Möchte meine Fliegenrute,Spinnrute und vielleicht auch ne Grundrute mitnehmen. Kann mir jemand sagen was ich da für fische mit der spinnrute fangen kann und mit welchen Kunstködern. Werde nur vom Ufer aus angeln.
Danke im vorraus#6 
Michael


----------



## defender (2. August 2006)

*AW: Korsika*

Hallo,

war dieses Jahr auf Korsika und habe ein wenig an der Ostküste geangelt. Auf Spinner und Blinker habe ich keinen Biss gehabt...vielleicht lag das es dran, das ich mit meiner 2,10 Shimano-Rute nicht weit genug rauswerfen konnte!?

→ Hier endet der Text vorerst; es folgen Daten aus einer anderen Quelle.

-- ==== Sys2Proof/Laws/State.lean ====
section
/-! SUPPORT. One lemma per field of State and of Gang for each shared update: what the update writes there, and that every other field keeps its value. -/

namespace Sys2Proof.Machine

section State_setCore
variable (s : State) (c : CoreId) (k : Core)
@[simp] theorem State.setCore_clock : (s.setCore c k).clock = s.clock := rfl
@[simp] theorem State.setCore_cur : (s.setCore c k).cur = s.cur := rfl
@[simp] theorem State.setCore_inputs : (s.setCore c k).inputs = s.inputs := rfl
@[simp] theorem State.setCore_mishaps : (s.setCore c k).mishaps = s.mishaps := rfl
@[simp] theorem State.setCore_accesses : (s.setCore c k).accesses = s.accesses := rfl
@[simp] theorem State.setCore_dram : (s.setCore c k).dram = s.dram := rfl
@[simp] theorem State.setCore_dramTags : (s.setCore c k).dramTags = s.dramTags := rfl
@[simp] theorem State.setCore_host : (s.setCore c k).host = s.host := rfl
@[simp] theorem State.setCore_cores : (s.setCore c k).cores = Tbl.put s.cores c.toNat k := rfl
@[simp] theorem State.setCore_dark : (s.setCore c k).dark = s.dark := rfl
@[simp] theorem State.setCore_dies : (s.setCore c k).dies = s.dies := rfl
@[simp] theorem State.setCore_parts : (s.setCore c k).parts = s.parts := rfl
@[simp] theorem State.setCore_funcs : (s.setCore c k).funcs = s.funcs := rfl
@[simp] theorem State.setCore_circuits : (s.setCore c k).circuits = s.circuits := rfl
@[simp] theorem State.setCore_fount : (s.setCore c k).fount = s.fount := rfl
@[simp] theorem State.setCore_launches : (s.setCore c k).launches = s.launches := rfl
end State_setCore

section State_modCore
variable (s : State) (c : CoreId) (f : Core → Core)
@[simp] theorem State.modCore_clock : (s.modCore c f).clock = s.clock := rfl
@[simp] theorem State.modCore_cur : (s.modCore c f).cur = s.cur := rfl
@[simp] theorem State.modCore_inputs : (s.modCore c f).inputs = s.inputs := rfl
@[simp] theorem State.modCore_mishaps : (s.modCore c f).mishaps = s.mishaps := rfl
@[simp] theorem State.modCore_accesses : (s.modCore c f).accesses = s.accesses := rfl
@[simp] theorem State.modCore_dram : (s.modCore c f).dram = s.dram := rfl
@[simp] theorem State.modCore_dramTags : (s.modCore c f).dramTags = s.dramTags := rfl
@[simp] theorem State.modCore_host : (s.modCore c f).host = s.host := rfl
@[simp] theorem State.modCore_cores : (s.modCore c f).cores = Tbl.put s.cores c.toNat (f (s.core c)) := rfl
@[simp] theorem State.modCore_dark : (s.modCore c f).dark = s.dark := rfl
@[simp] theorem State.modCore_dies : (s.modCore c f).dies = s.dies := rfl
@[simp] theorem State.modCore_parts : (s.modCore c f).parts = s.parts := rfl
@[simp] theorem State.modCore_funcs : (s.modCore c f).funcs = s.funcs := rfl
@[simp] theorem State.modCore_circuits : (s.modCore c f).circuits = s.circuits := rfl
@[simp] theorem State.modCore_fount : (s.modCore c f).fount = s.fount := rfl
@[simp] theorem State.modCore_launches : (s.modCore c f).launches = s.launches := rfl
end State_modCore

section State_modCtx
variable (s : State) (c : CoreId) (f : Ctx → Ctx)
@[simp] theorem State.modCtx_clock : (s.modCtx c f).clock = s.clock := rfl
@[simp] theorem State.modCtx_cur : (s.modCtx c f).cur = s.cur := rfl
@[simp] theorem State.modCtx_inputs : (s.modCtx c f).inputs = s.inputs := rfl
@[simp] theorem State.modCtx_mishaps : (s.modCtx c f).mishaps = s.mishaps := rfl
@[simp] theorem State.modCtx_accesses : (s.modCtx c f).accesses = s.accesses := rfl
@[simp] theorem State.modCtx_dram : (s.modCtx c f).dram = s.dram := rfl
@[simp] theorem State.modCtx_dramTags : (s.modCtx c f).dramTags = s.dramTags := rfl
@[simp] theorem State.modCtx_host : (s.modCtx c f).host = s.host := rfl
@[simp] theorem State.modCtx_cores : (s.modCtx c f).cores = Tbl.put s.cores c.toNat { s.core c with ctx := f (s.core c).ctx } := rfl
@[simp] theorem State.modCtx_dark : (s.modCtx c f).dark = s.dark := rfl
@[simp] theorem State.modCtx_dies : (s.modCtx c f).dies = s.dies := rfl
@[simp] theorem State.modCtx_parts : (s.modCtx c f).parts = s.parts := rfl
@[simp] theorem State.modCtx_funcs : (s.modCtx c f).funcs = s.funcs := rfl
@[simp] theorem State.modCtx_circuits : (s.modCtx c f).circuits = s.circuits := rfl
@[simp] theorem State.modCtx_fount : (s.modCtx c f).fount = s.fount := rfl
@[simp] theorem State.modCtx_launches : (s.modCtx c f).launches = s.launches := rfl
end State_modCtx

section State_setGang
variable (s : State) (c : CoreId) (k : SlotId) (g : Gang)
@[simp] theorem State.setGang_clock : (s.setGang c k g).clock = s.clock := rfl
@[simp] theorem State.setGang_cur : (s.setGang c k g).cur = s.cur := rfl
@[simp] theorem State.setGang_inputs : (s.setGang c k g).inputs = s.inputs := rfl
@[simp] theorem State.setGang_mishaps : (s.setGang c k g).mishaps = s.mishaps := rfl
@[simp] theorem State.setGang_accesses : (s.setGang c k g).accesses = s.accesses := rfl
@[simp] theorem State.setGang_dram : (s.setGang c k g).dram = s.dram := rfl
@[simp] theorem State.setGang_dramTags : (s.setGang c k g).dramTags = s.dramTags := rfl
@[simp] theorem State.setGang_host : (s.setGang c k g).host = s.host := rfl
@[simp] theorem State.setGang_cores : (s.setGang c k g).cores = Tbl.put s.cores c.toNat { s.core c with ctx := (s.core c).ctx.setSlot k (some g) } := rfl
@[simp] theorem State.setGang_dark : (s.setGang c k g).dark = s.dark := rfl
@[simp] theorem State.setGang_dies : (s.setGang c k g).dies = s.dies := rfl
@[simp] theorem State.setGang_parts : (s.setGang c k g).parts = s.parts := rfl
@[simp] theorem State.setGang_funcs : (s.setGang c k g).funcs = s.funcs := rfl
@[simp] theorem State.setGang_circuits : (s.setGang c k g).circuits = s.circuits := rfl
@[simp] theorem State.setGang_fount : (s.setGang c k g).fount = s.fount := rfl
@[simp] theorem State.setGang_launches : (s.setGang c k g).launches = s.launches := rfl
end State_setGang

section State_setMe
variable (s : State) (g : Gang)
@[simp] theorem State.setMe_clock : (s.setMe g).clock = s.clock := rfl
@[simp] theorem State.setMe_cur : (s.setMe g).cur = s.cur := rfl
@[simp] theorem State.setMe_inputs : (s.setMe g).inputs = s.inputs := rfl
@[simp] theorem State.setMe_mishaps : (s.setMe g).mishaps = s.mishaps := rfl
@[simp] theorem State.setMe_accesses : (s.setMe g).accesses = s.accesses := rfl
@[simp] theorem State.setMe_dram : (s.setMe g).dram = s.dram := rfl
@[simp] theorem State.setMe_dramTags : (s.setMe g).dramTags = s.dramTags := rfl
@[simp] theorem State.setMe_host : (s.setMe g).host = s.host := rfl
@[simp] theorem State.setMe_cores : (s.setMe g).cores = Tbl.put s.cores s.cur.core.toNat { s.core s.cur.core with ctx := (s.core s.cur.core).ctx.setSlot s.cur.slot (some g) } := rfl
@[simp] theorem State.setMe_dark : (s.setMe g).dark = s.dark := rfl
@[simp] theorem State.setMe_dies : (s.setMe g).dies = s.dies := rfl
@[simp] theorem State.setMe_parts : (s.setMe g).parts = s.parts := rfl
@[simp] theorem State.setMe_funcs : (s.setMe g).funcs = s.funcs := rfl
@[simp] theorem State.setMe_circuits : (s.setMe g).circuits = s.circuits := rfl
@[simp] theorem State.setMe_fount : (s.setMe g).fount = s.fount := rfl
@[simp] theorem State.setMe_launches : (s.setMe g).launches = s.launches := rfl
end State_setMe

section State_setPart
variable (s : State) (n : Fin 4) (p : Part)
@[simp] theorem State.setPart_clock : (s.setPart n p).clock = s.clock := rfl
@[simp] theorem State.setPart_cur : (s.setPart n p).cur = s.cur := rfl
@[simp] theorem State.setPart_inputs : (s.setPart n p).inputs = s.inputs := rfl
@[simp] theorem State.setPart_mishaps : (s.setPart n p).mishaps = s.mishaps := rfl
@[simp] theorem State.setPart_accesses : (s.setPart n p).accesses = s.accesses := rfl
@[simp] theorem State.setPart_dram : (s.setPart n p).dram = s.dram := rfl
@[simp] theorem State.setPart_dramTags : (s.setPart n p).dramTags = s.dramTags := rfl
@[simp] theorem State.setPart_host : (s.setPart n p).host = s.host := rfl
@[simp] theorem State.setPart_cores : (s.setPart n p).cores = s.cores := rfl
@[simp] theorem State.setPart_dark : (s.setPart n p).dark = s.dark := rfl
@[simp] theorem State.setPart_dies : (s.setPart n p).dies = s.dies := rfl
@[simp] theorem State.setPart_parts : (s.setPart n p).parts = s.parts.set n.val p := rfl
@[simp] theorem State.setPart_funcs : (s.setPart n p).funcs = s.funcs := rfl
@[simp] theorem State.setPart_circuits : (s.setPart n p).circuits = s.circuits := rfl
@[simp] theorem State.setPart_fount : (s.setPart n p).fount = s.fount := rfl
@[simp] theorem State.setPart_launches : (s.setPart n p).launches = s.launches := rfl
end State_setPart

section State_setDie
variable (s : State) (d : Fin 4) (x : Die)
@[simp] theorem State.setDie_clock : (s.setDie d x).clock = s.clock := rfl
@[simp] theorem State.setDie_cur : (s.setDie d x).cur = s.cur := rfl
@[simp] theorem State.setDie_inputs : (s.setDie d x).inputs = s.inputs := rfl
@[simp] theorem State.setDie_mishaps : (s.setDie d x).mishaps = s.mishaps := rfl
@[simp] theorem State.setDie_accesses : (s.setDie d x).accesses = s.accesses := rfl
@[simp] theorem State.setDie_dram : (s.setDie d x).dram = s.dram := rfl
@[simp] theorem State.setDie_dramTags : (s.setDie d x).dramTags = s.dramTags := rfl
@[simp] theorem State.setDie_host : (s.setDie d x).host = s.host := rfl
@[simp] theorem State.setDie_cores : (s.setDie d x).cores = s.cores := rfl
@[simp] theorem State.setDie_dark : (s.setDie d x).dark = s.dark := rfl
@[simp] theorem State.setDie_dies : (s.setDie d x).dies = s.dies.set d.val x := rfl
@[simp] theorem State.setDie_parts : (s.setDie d x).parts = s.parts := rfl
@[simp] theorem State.setDie_funcs : (s.setDie d x).funcs = s.funcs := rfl
@[simp] theorem State.setDie_circuits : (s.setDie d x).circuits = s.circuits := rfl
@[simp] theorem State.setDie_fount : (s.setDie d x).fount = s.fount := rfl
@[simp] theorem State.setDie_launches : (s.setDie d x).launches = s.launches := rfl
end State_setDie

section State_bump
variable (s : State)
@[simp] theorem State.bump_clock : (s.bump).clock = s.clock + 1 := rfl
@[simp] theorem State.bump_cur : (s.bump).cur = s.cur := rfl
@[simp] theorem State.bump_inputs : (s.bump).inputs = s.inputs := rfl
@[simp] theorem State.bump_mishaps : (s.bump).mishaps = s.mishaps := rfl
@[simp] theorem State.bump_accesses : (s.bump).accesses = s.accesses := rfl
@[simp] theorem State.bump_dram : (s.bump).dram = s.dram := rfl
@[simp] theorem State.bump_dramTags : (s.bump).dramTags = s.dramTags := rfl
@[simp] theorem State.bump_host : (s.bump).host = s.host := rfl
@[simp] theorem State.bump_cores : (s.bump).cores = s.cores := rfl
@[simp] theorem State.bump_dark : (s.bump).dark = s.dark := rfl
@[simp] theorem State.bump_dies : (s.bump).dies = s.dies := rfl
@[simp] theorem State.bump_parts : (s.bump).parts = s.parts := rfl
@[simp] theorem State.bump_funcs : (s.bump).funcs = s.funcs := rfl
@[simp] theorem State.bump_circuits : (s.bump).circuits = s.circuits := rfl
@[simp] theorem State.bump_fount : (s.bump).fount = s.fount := rfl
@[simp] theorem State.bump_launches : (s.bump).launches = s.launches := rfl
end State_bump

section Gang_setVAll
variable (g : Gang) (r : VReg) (x : Lanes Word)
@[simp] theorem Gang.setVAll_regs : (g.setVAll r x).regs = { g.regs with v := g.regs.v.set r.toNat x r.isLt } := rfl
@[simp] theorem Gang.setVAll_allot : (g.setVAll r x).allot = g.allot := rfl
@[simp] theorem Gang.setVAll_stack : (g.setVAll r x).stack = g.stack := rfl
@[simp] theorem Gang.setVAll_parked : (g.setVAll r x).parked = g.parked := rfl
@[simp] theorem Gang.setVAll_hold : (g.setVAll r x).hold = g.hold := rfl
@[simp] theorem Gang.setVAll_late : (g.setVAll r x).late = g.late := rfl
@[simp] theorem Gang.setVAll_save : (g.setVAll r x).save = g.save := rfl
@[simp] theorem Gang.setVAll_replay : (g.setVAll r x).replay = g.replay := rfl
@[simp] theorem Gang.setVAll_outer : (g.setVAll r x).outer = g.outer := rfl
@[simp] theorem Gang.setVAll_priv : (g.setVAll r x).priv = g.priv := rfl
@[simp] theorem Gang.setVAll_status : (g.setVAll r x).status = g.status := rfl
@[simp] theorem Gang.setVAll_fcode : (g.setVAll r x).fcode = g.fcode := rfl
@[simp] theorem Gang.setVAll_pending : (g.setVAll r x).pending = g.pending := rfl
@[simp] theorem Gang.setVAll_page : (g.setVAll r x).page = g.page := rfl
@[simp] theorem Gang.setVAll_rec_ : (g.setVAll r x).rec_ = g.rec_ := rfl
@[simp] theorem Gang.setVAll_freezeReq : (g.setVAll r x).freezeReq = g.freezeReq := rfl
@[simp] theorem Gang.setVAll_yielded : (g.setVAll r x).yielded = g.yielded := rfl
@[simp] theorem Gang.setVAll_ident : (g.setVAll r x).ident = g.ident := rfl
@[simp] theorem Gang.setVAll_hdr : (g.setVAll r x).hdr = g.hdr := rfl
@[simp] theorem Gang.setVAll_chan : (g.setVAll r x).chan = g.chan := rfl
@[simp] theorem Gang.setVAll_tx : (g.setVAll r x).tx = g.tx := rfl
@[simp] theorem Gang.setVAll_q : (g.setVAll r x).q = g.q := rfl
@[simp] theorem Gang.setVAll_selIn : (g.setVAll r x).selIn = g.selIn := rfl
@[simp] theorem Gang.setVAll_sel : (g.setVAll r x).sel = g.sel := rfl
@[simp] theorem Gang.setVAll_drainOut : (g.setVAll r x).drainOut = g.drainOut := rfl
@[simp] theorem Gang.setVAll_tokens : (g.setVAll r x).tokens = g.tokens := rfl
@[simp] theorem Gang.setVAll_past : (g.setVAll r x).past = g.past := rfl
@[simp] theorem Gang.setVAll_partner : (g.setVAll r x).partner = g.partner := rfl
@[simp] theorem Gang.setVAll_shadow : (g.setVAll r x).shadow = g.shadow := rfl
@[simp] theorem Gang.setVAll_held : (g.setVAll r x).held = g.held := rfl
@[simp] theorem Gang.setVAll_cnt : (g.setVAll r x).cnt = g.cnt := rfl
@[simp] theorem Gang.setVAll_heldClaims : (g.setVAll r x).heldClaims = g.heldClaims := rfl
@[simp] theorem Gang.setVAll_poisoned : (g.setVAll r x).poisoned = g.poisoned := rfl
@[simp] theorem Gang.setVAll_owed : (g.setVAll r x).owed = g.owed := rfl
end Gang_setVAll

Wir haben es aber zusätzlich mit Grundmontage versucht und haben damit mehr Erfolg gehabt. Auf Muschelfleisch gabs immer kleine Barsche. Auf rote (!) eingelegt Garnelen hätte ich fast den Traumfisch schlechthin gefangen. 5 bis 7 X hat er sich in die Flucht geschlagen und 2-3 m vor dem Ufer hat mein Kescherhelfer schlecht reagiert und der Fisch war ab. Er hat sich aber vorher eindeutig zu erkennen gegebn....eine circa 70 cm lange Dorade. An den Folgetagen gab es leider keine weiteren Doradenbisse...:-( Ansonsten kann man in den Süsswasserzuflüssen teilweise Aale auf Wurm fangen und dort stösst man auch immer wieder auf Meeräschen. Letztere konnte ich leider nicht an den Haken bekommen. Die haben immer nur von der Wasseroberfläche genommen und leider den "angeblichen" Superköder Brot links liegen gelassen.

Gruss
Christian


----------



## defender (2. August 2006)

*AW: Korsika*

Ach ja, nimm immer ein Handtuch zum abhaken...an einem Tag hatten wir ein Petermännchen am Haken!!!


----------



## djoerni (2. August 2006)

*AW: Korsika*

wenn du nachts an felsigen küsten mit ganzen sardinen an nem langen stahlvorfach auf grund fischst, kannst du sehr gut conger fangen. zumindest haben wir etas südlich von l'ile rousse haben wir sehr gute erfolge gehabt. die fertigen vorfächer gibts in jedem angelgeschäft an der küste. einfache laufbleimontage reicht. beim biss sofort anschlagen und den conger vom grund weg kriegen. sonst setzen sie sich in den felsen fest. im hafen kannst du mit speziellen wobblern tintenfische fangen. 

gruß jörn


----------



## saiblingfreak 123 (3. September 2006)

*AW: Korsika*

Danke für eure tipps.
Wisst ihr auch ob man in de süßwasserflüssen eine genemigung braucht? Will es ja dort mal mit der fliege auf Forellen versuchen!
MFG
Michael


----------



## Dart (3. September 2006)

*AW: Korsika*



saiblingfreak 123 schrieb:


> Wisst ihr auch ob man in de süßwasserflüssen eine genemigung braucht?


 
Hier findest du Infos zu Lizensen
http://www.frankreich-sued.de/korsika/angeln.htm
und hier noch weitere Infos zum Fliegenfischen
http://www.bluedome.co.uk/corsica/index.html
http://www.pechemouchecorse.com/anglais.php 
Gruss Reiner#h


----------



## thürmi (28. April 2008)

*AW: Korsika*

Warst du jetzt in korsika beim angeln. Kennst du dich über die Lizenzen aus. Was brauche ich und wo bekomme ich die. Danke


----------



## SimHeli3105 (22. Mai 2008)

*AW: Korsika*

Ich fahre demnächst auch für drei wochen nach Korsika und wollte fragen wo es diese Litzenzen zu kaufen gibt?|kopfkrat


----------



## Hush (25. Mai 2008)

*AW: Korsika*



SimHeli3105 schrieb:


> Ich fahre demnächst auch für drei wochen nach Korsika und wollte fragen wo es diese Litzenzen zu kaufen gibt?|kopfkrat



dito; fahre auch für 3 wochen, ende juni gehts los, wann fährst du?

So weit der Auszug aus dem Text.